I actually have some new phone buddies that contacted me themselves. So that is nice and a relief.

I just do feel depressed sometimes like there is no horizon of things getting better, just decline and hopefully no bullying but probably it will get a little worse.

 Hello everyone, this is Refried. It is 8:44 on Saturday. I think I will walk to Starbucks soon. I just uploaded some more videos and am almost done starting my stand up jokes page.  I think unexpectedly I will boost to India mostly instead of the United States. I don't feel that it is urgent, and I might be better off printing some poems on memes soon to add to my poems and jokes page. And then do another memes book as well.

The volume is kind of low on some of the videos, and I think that was the choice of the people who did the class.  I kind of don't appreciate it, but people can turn up the volume if they need to.
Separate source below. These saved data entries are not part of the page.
-- ==== Sys2Proof/Word.lean ====
section
/-! DEFINITION. The two word types of GB-CORE: the byte and the 16-bit word (10_state.md R10, R11, R17; 20_memory.md R40). -/

namespace Sys2Proof

/-- A u8 (00_scope.md R7): a register cell, a memory byte, an opcode byte. -/
abbrev Byte := BitVec 8

/-- A u16 (00_scope.md R7): an address, a register pair, PC or SP. -/
abbrev Word := BitVec 16

end Sys2Proof
end

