-- ==== Sys2Proof/Machine/Ppu.lean ====
section
/-! DEFINITION. The PPU's line state machine (60_exceptions.md R280 to R290).  Pixels are outside the block's modelled state
(00_scope.md R4). -/

namespace Sys2Proof.Machine

/-- LCDC bit 7 (60_exceptions.md R281). -/
def lcdOn (p : Ppu) : Bool := p.lcdc.getLsbD 7

/-- The number STAT[1:0] shows (10_state.md R25). -/
def PpuMode.number (m : PpuMode) : BitVec 2 :=
  match m with
  | .hblank => 0
  | .vblank => 1
  | .oamScan => 2
  | .transfer => 3

/-- `Mode(ly, dot)` (60_exceptions.md R283). -/
def ppuModeAt (ly dot m3len : Nat) : PpuMode :=
  if ly ≥ 144 then .vblank
  else if dot < 80 then .oamScan
  else if dot < 80 + m3len then .transfer
  else .hblank

/-- Draw `m3len` for line `ly` (60_exceptions.md R289). -/
def drawMode3 (ly : Nat) (s : State) : State :=
  { s with ppu := { s.ppu with m3len := Config.mode3Len s.free.lines ly },
           free := { s.free with lines := s.free.lines + 1 } }

/-- `LineCompare()` (60_exceptions.md R286). -/
def lineCompare (s : State) : State :=
  if s.ppu.ly = s.ppu.lyc.toNat ∧ s.ppu.statEn.getLsbD 3 then raiseIf 1 s else s

/-- The line after the current one begins (60_exceptions.md R282). -/
def nextLine (s : State) : State :=
  let ly := (s.ppu.ly + 1) % 154
  let s1 := { s with ppu := { s.ppu with dot := 0, ly := ly } }
  lineCompare (if ly ≤ 143 then drawMode3 ly s1 else s1)

/-- Tick part 1, position (60_exceptions.md R282). -/
def tickPosition (s : State) : State :=
  if s.ppu.dot + 1 = 456 then nextLine s
  else { s with ppu := { s.ppu with dot := s.ppu.dot + 1 } }

/-- `VBlankEntry()` (60_exceptions.md R285); STAT bit 4 is `statEn` bit 1. -/
def vblankEntry (s : State) : State :=
  let s1 := raiseIf 0 s
  let s2 := if s.ppu.statEn.getLsbD 1 then raiseIf 1 s1 else s1
  s2.emit .screenDraw

/-- What entering a mode raises (60_exceptions.md R284, R285); STAT bit 5 is `statEn` bit 2 and STAT bit 3 is `statEn` bit 0. -/
def modeEntry (m : PpuMode) (s : State) : State :=
  match m with
  | .oamScan => if s.ppu.statEn.getLsbD 2 then raiseIf 1 s else s
  | .hblank => if s.ppu.statEn.getLsbD 0 then raiseIf 1 s else s
  | .vblank => vblankEntry s
  | .transfer => s

/-- Tick part 2, mode transition (60_exceptions.md R284). -/
def tickMode (s : State) : State :=
  let m := ppuModeAt s.ppu.ly s.ppu.dot s.ppu.m3len
  if m = s.ppu.mode then s
  else modeEntry m { s with ppu := { s.ppu with mode := m } }

/-- `PpuTick()` (60_exceptions.md R280, R281). -/
def ppuTick (s : State) : State :=
  if lcdOn s.ppu then tickMode (tickPosition s) else s

/-- `PPU.step(cycles)` (60_exceptions.md R280). -/
def ppuStep (cycles : Nat) (s : State) : State := repeatTick ppuTick cycles s

/-- STAT as the CPU reads it: `0x80 | (stat_en << 3) | ((ly == LYC) << 2) | ppu_mode` (60_exceptions.md R287). -/
def statRead (p : Ppu) : Byte :=
  1#1 ++ p.statEn ++ BitVec.ofBool (p.ly == p.lyc.toNat) ++ p.mode.number

/-- A CPU write to LCDC, with the edges of bit 7 (60_exceptions.md R281). -/
def lcdcWrite (v : Byte) (s : State) : State :=
  let s1 := { s with ppu := { s.ppu with lcdc := v } }
  match lcdOn s.ppu, v.getLsbD 7 with
  | true, false => { s1 with ppu := { s1.ppu with ly := 0, dot := 0, mode := .hblank } }
  | false, true => drawMode3 0 { s1 with ppu := { s1.ppu with ly := 0, dot := 0, mode := .oamScan } }
  | _, _ => s1

end Sys2Proof.Machine
end

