-- ==== Sys2Proof/Machine/Dispatch.lean ====
section
/-! DEFINITION. The dispatch: one arm per constructor of `Instr`, each one direct call of its meaning. -/

namespace Sys2Proof.Machine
I closed my eyes some in the videos but it is okay. Not all of them are like that.  Interestingly, I think that finally my poem reading videos will find an audience, and who knows, maybe that will be what it is all about on this page. That is kind of weird in a way.

I am also going to do phone selfie videos.  I think some of that is funnier.  But honestly I expect it all to blend as just part of normal internet content.  I simply am not going to waste my life and work.  It will reach some people even if they don't understand everything.  The captions don't match either, which I don't appreciate, but I will get over it.  It will be part of making it not matter so much that i can't tolerate it.

So now the missing component is the financials. Hopefully I will figure something out. I think I am going to boost the new york t shirt video to get page views. Or a poems video.  I don't need a lot of page follows, just some is recommended. Hmm, actually, I could do a meme for that.  Instead of a video. Like I could take that pink meme or a groundhog meme or something.  Hmm I just am not sure that is that honest, like possibly I should go ahead and do a video.